=== WHAT THIS TASK INVOLVES ===
Copy every line of the following data that includes the string "four".

=== RAW DATA ===
--- START ---

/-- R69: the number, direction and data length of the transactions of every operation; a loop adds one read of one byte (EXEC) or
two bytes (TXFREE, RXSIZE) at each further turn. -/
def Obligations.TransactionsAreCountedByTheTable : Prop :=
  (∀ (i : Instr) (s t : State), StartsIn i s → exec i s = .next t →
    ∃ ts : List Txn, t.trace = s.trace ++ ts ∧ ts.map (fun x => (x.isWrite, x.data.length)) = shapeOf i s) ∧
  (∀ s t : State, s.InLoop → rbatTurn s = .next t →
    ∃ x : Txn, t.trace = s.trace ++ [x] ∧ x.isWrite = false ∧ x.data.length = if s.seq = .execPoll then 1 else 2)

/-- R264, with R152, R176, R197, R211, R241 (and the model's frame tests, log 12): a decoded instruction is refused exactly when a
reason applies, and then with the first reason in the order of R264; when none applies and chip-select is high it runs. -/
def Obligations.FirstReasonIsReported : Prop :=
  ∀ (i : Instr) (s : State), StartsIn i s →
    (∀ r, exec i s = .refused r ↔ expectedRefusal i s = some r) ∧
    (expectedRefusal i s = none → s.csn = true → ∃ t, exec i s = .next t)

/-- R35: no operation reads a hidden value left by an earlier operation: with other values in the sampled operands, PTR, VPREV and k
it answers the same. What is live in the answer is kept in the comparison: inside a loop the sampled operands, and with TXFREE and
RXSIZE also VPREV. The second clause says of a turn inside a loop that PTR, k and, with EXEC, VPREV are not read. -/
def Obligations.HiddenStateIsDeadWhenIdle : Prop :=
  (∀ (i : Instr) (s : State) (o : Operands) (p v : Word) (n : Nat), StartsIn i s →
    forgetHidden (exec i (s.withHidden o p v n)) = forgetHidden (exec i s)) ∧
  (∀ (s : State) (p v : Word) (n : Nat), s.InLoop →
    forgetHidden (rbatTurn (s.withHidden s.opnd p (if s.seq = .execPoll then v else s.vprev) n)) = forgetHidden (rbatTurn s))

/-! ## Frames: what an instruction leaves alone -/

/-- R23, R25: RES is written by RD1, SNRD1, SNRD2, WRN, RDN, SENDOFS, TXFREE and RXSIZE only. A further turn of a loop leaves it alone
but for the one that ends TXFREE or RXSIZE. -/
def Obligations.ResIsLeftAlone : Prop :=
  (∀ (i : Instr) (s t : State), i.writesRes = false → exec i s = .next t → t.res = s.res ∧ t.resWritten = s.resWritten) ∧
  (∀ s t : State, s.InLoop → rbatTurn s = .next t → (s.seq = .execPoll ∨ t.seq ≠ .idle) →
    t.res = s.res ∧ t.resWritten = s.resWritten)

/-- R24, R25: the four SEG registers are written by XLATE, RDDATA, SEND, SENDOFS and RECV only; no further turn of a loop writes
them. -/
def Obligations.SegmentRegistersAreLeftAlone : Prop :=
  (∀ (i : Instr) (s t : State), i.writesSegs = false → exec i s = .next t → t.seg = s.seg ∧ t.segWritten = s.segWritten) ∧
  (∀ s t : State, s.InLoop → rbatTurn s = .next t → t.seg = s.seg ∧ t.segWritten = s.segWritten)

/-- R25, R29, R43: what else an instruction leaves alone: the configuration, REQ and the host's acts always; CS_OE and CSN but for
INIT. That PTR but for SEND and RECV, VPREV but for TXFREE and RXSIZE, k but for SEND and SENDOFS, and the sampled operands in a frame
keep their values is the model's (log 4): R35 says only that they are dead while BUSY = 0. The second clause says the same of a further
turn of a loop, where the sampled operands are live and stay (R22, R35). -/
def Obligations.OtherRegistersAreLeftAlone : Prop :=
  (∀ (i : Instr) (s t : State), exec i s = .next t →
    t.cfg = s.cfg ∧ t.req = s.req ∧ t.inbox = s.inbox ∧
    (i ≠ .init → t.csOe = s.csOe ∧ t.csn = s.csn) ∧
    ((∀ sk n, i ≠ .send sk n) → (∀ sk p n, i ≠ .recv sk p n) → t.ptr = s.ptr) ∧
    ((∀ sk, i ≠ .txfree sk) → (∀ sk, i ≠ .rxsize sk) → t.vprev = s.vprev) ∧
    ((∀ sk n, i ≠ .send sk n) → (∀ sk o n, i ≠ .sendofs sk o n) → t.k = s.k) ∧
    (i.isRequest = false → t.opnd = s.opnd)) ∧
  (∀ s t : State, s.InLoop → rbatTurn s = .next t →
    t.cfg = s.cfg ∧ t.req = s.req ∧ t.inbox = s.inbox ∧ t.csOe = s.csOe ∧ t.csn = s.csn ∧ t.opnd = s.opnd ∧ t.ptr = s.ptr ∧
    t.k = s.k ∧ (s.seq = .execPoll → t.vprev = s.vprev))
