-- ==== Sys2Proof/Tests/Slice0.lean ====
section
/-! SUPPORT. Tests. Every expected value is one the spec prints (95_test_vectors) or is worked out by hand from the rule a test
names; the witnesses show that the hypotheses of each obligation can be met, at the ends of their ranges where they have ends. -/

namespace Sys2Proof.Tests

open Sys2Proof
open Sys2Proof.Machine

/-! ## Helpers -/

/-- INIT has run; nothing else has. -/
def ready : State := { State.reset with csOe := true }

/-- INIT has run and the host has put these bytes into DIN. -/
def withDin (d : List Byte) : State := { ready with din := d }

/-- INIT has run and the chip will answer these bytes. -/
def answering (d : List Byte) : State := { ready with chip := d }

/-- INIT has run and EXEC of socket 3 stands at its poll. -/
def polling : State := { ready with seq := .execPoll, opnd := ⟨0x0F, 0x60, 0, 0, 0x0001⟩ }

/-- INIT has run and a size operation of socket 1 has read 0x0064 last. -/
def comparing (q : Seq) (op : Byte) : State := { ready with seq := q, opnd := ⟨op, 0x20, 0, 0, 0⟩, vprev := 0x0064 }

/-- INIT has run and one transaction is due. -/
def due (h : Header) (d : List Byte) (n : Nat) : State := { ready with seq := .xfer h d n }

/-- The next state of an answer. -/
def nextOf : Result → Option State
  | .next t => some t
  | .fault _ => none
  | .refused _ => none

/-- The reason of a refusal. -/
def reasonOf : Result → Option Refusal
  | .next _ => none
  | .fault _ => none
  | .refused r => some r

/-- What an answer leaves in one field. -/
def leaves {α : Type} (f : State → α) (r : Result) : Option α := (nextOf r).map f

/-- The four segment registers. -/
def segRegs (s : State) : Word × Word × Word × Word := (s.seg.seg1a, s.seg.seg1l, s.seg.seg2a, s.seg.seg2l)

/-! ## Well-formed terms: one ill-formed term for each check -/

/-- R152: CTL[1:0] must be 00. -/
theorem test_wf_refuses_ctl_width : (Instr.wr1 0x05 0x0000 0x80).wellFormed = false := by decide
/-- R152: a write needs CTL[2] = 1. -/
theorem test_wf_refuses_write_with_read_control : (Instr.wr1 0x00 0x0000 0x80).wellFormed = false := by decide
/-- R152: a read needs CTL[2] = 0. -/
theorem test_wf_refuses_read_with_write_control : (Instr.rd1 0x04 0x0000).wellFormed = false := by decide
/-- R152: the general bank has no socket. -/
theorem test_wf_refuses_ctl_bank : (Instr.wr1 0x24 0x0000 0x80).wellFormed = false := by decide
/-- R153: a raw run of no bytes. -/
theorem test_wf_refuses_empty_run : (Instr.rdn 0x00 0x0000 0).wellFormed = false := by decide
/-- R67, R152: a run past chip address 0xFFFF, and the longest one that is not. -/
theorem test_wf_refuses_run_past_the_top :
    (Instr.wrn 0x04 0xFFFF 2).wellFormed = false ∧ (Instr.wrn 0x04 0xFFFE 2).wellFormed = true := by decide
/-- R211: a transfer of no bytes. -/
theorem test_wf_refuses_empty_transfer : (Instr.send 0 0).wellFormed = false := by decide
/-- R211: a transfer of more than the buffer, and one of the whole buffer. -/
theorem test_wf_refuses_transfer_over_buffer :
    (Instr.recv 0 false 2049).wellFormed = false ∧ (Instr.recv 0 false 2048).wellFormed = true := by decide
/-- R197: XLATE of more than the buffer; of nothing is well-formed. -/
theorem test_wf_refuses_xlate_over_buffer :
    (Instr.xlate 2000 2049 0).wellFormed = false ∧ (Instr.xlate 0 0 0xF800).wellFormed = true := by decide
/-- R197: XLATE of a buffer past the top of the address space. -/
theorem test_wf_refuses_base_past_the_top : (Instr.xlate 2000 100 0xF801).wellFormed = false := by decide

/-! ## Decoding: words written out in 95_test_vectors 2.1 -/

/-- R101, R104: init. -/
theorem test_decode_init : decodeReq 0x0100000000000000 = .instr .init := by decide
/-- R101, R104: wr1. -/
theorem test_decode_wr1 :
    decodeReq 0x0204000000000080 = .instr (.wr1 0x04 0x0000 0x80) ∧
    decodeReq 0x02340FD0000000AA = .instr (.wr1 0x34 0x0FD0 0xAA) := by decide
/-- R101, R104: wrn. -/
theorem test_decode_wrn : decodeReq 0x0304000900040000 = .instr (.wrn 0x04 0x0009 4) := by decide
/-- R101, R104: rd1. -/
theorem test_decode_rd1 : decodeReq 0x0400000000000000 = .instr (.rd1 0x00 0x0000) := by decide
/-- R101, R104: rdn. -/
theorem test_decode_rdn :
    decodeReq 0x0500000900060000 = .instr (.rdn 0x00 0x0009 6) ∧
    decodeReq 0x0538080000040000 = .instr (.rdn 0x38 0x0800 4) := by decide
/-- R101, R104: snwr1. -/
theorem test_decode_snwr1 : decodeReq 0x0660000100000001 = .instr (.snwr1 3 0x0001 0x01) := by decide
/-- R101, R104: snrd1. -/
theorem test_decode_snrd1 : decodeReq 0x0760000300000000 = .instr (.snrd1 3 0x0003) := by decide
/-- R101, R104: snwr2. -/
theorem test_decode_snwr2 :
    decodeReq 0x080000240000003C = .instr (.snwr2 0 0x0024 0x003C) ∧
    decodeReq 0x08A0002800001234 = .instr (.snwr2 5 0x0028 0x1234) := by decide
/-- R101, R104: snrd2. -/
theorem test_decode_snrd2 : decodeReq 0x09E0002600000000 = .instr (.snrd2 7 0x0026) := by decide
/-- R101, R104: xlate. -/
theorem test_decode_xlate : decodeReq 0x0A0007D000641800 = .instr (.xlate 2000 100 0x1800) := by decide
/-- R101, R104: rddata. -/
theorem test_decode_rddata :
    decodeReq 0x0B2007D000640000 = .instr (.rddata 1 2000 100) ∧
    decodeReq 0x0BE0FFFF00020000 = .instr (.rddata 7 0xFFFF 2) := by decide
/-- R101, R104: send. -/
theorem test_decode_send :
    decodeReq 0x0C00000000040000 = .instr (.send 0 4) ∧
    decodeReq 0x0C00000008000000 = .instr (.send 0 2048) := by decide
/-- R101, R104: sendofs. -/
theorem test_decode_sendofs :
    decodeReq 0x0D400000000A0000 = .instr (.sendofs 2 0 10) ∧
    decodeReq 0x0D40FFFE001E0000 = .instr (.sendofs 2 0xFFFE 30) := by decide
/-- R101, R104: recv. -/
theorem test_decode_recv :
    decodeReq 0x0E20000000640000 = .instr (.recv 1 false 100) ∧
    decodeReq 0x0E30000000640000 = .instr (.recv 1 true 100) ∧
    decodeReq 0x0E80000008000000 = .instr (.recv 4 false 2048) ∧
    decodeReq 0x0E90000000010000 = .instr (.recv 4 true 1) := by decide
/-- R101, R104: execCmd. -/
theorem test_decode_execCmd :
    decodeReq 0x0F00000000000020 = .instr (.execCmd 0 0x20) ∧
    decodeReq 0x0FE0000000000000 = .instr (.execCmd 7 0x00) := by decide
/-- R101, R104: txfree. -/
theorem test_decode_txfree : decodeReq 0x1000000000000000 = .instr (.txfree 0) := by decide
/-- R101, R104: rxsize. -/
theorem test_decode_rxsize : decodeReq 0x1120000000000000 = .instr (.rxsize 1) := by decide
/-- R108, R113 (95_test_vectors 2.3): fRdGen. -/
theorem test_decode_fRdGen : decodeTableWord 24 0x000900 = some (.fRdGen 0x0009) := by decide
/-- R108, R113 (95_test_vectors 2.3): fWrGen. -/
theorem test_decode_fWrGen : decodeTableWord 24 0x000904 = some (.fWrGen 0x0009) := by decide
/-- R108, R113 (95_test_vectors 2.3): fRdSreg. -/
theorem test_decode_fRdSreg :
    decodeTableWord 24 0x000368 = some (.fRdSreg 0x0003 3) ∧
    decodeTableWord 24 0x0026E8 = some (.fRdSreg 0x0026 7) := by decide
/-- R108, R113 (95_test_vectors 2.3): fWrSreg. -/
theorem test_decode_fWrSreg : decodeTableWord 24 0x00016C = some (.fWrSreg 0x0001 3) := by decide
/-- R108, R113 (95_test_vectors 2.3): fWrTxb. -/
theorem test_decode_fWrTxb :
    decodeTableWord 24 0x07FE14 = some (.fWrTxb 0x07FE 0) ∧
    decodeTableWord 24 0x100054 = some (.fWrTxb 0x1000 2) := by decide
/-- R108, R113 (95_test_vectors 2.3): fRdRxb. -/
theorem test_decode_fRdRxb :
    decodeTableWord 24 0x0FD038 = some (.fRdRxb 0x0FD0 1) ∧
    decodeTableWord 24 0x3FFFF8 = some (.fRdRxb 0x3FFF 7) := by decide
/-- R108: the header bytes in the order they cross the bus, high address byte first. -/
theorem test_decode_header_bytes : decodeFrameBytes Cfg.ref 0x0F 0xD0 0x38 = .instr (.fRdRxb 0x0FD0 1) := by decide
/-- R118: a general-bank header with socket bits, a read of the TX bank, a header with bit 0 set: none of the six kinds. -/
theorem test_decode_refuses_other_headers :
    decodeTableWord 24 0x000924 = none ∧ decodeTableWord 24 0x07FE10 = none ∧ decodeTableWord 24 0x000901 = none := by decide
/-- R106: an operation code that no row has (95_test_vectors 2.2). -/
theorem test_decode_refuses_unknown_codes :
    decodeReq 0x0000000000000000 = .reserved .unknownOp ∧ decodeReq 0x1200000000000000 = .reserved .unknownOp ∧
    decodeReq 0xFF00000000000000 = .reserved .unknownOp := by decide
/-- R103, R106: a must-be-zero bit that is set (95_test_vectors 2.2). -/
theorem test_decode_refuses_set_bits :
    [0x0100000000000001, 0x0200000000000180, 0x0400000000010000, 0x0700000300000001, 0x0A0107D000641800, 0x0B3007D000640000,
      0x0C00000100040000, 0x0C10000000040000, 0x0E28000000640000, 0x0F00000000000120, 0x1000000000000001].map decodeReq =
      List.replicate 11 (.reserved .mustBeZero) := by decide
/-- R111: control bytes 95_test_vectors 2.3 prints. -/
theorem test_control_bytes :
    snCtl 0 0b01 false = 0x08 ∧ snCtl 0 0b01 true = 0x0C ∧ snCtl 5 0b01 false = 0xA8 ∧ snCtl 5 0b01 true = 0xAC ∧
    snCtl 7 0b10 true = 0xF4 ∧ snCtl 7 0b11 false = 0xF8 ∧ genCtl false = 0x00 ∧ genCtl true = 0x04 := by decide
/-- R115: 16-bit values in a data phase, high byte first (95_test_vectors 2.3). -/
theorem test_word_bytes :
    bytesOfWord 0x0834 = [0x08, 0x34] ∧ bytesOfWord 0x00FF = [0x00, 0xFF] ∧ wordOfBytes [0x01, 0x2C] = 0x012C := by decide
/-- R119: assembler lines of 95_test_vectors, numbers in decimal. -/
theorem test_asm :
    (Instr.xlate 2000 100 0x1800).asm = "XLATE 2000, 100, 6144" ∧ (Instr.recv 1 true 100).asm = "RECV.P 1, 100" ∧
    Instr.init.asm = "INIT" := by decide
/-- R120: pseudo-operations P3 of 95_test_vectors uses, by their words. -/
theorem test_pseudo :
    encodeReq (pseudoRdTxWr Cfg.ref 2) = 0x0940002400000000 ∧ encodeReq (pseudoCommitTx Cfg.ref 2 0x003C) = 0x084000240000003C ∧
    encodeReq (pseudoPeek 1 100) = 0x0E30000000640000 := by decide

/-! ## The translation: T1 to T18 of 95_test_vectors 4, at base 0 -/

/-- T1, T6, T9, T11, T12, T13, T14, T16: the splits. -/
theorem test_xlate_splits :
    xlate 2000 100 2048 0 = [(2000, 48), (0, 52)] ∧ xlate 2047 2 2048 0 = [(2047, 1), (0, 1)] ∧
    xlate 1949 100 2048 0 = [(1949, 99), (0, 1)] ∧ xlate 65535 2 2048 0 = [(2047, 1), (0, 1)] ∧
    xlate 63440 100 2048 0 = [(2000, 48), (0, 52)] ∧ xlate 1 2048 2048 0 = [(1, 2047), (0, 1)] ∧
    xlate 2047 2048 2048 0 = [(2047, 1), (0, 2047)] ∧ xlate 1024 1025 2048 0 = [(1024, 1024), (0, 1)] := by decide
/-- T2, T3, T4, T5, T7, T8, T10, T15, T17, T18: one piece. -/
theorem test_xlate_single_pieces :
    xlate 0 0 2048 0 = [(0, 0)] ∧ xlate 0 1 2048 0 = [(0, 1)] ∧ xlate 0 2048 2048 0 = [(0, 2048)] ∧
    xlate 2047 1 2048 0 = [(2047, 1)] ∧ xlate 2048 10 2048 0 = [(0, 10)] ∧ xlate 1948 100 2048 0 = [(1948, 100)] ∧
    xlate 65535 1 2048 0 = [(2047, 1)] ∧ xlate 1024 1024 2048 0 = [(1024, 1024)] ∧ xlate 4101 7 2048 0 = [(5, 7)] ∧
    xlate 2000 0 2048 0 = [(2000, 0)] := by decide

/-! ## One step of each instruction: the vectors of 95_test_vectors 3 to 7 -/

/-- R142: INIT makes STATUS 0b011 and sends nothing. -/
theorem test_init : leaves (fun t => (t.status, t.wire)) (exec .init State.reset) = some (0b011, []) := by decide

--- END ---

=== EXERCISE RESPONSE ===
/-- R24, R25: the four SEG registers are written by XLATE, RDDATA, SEND, SENDOFS and RECV only; no further turn of a loop writes
/-- The four segment registers. -/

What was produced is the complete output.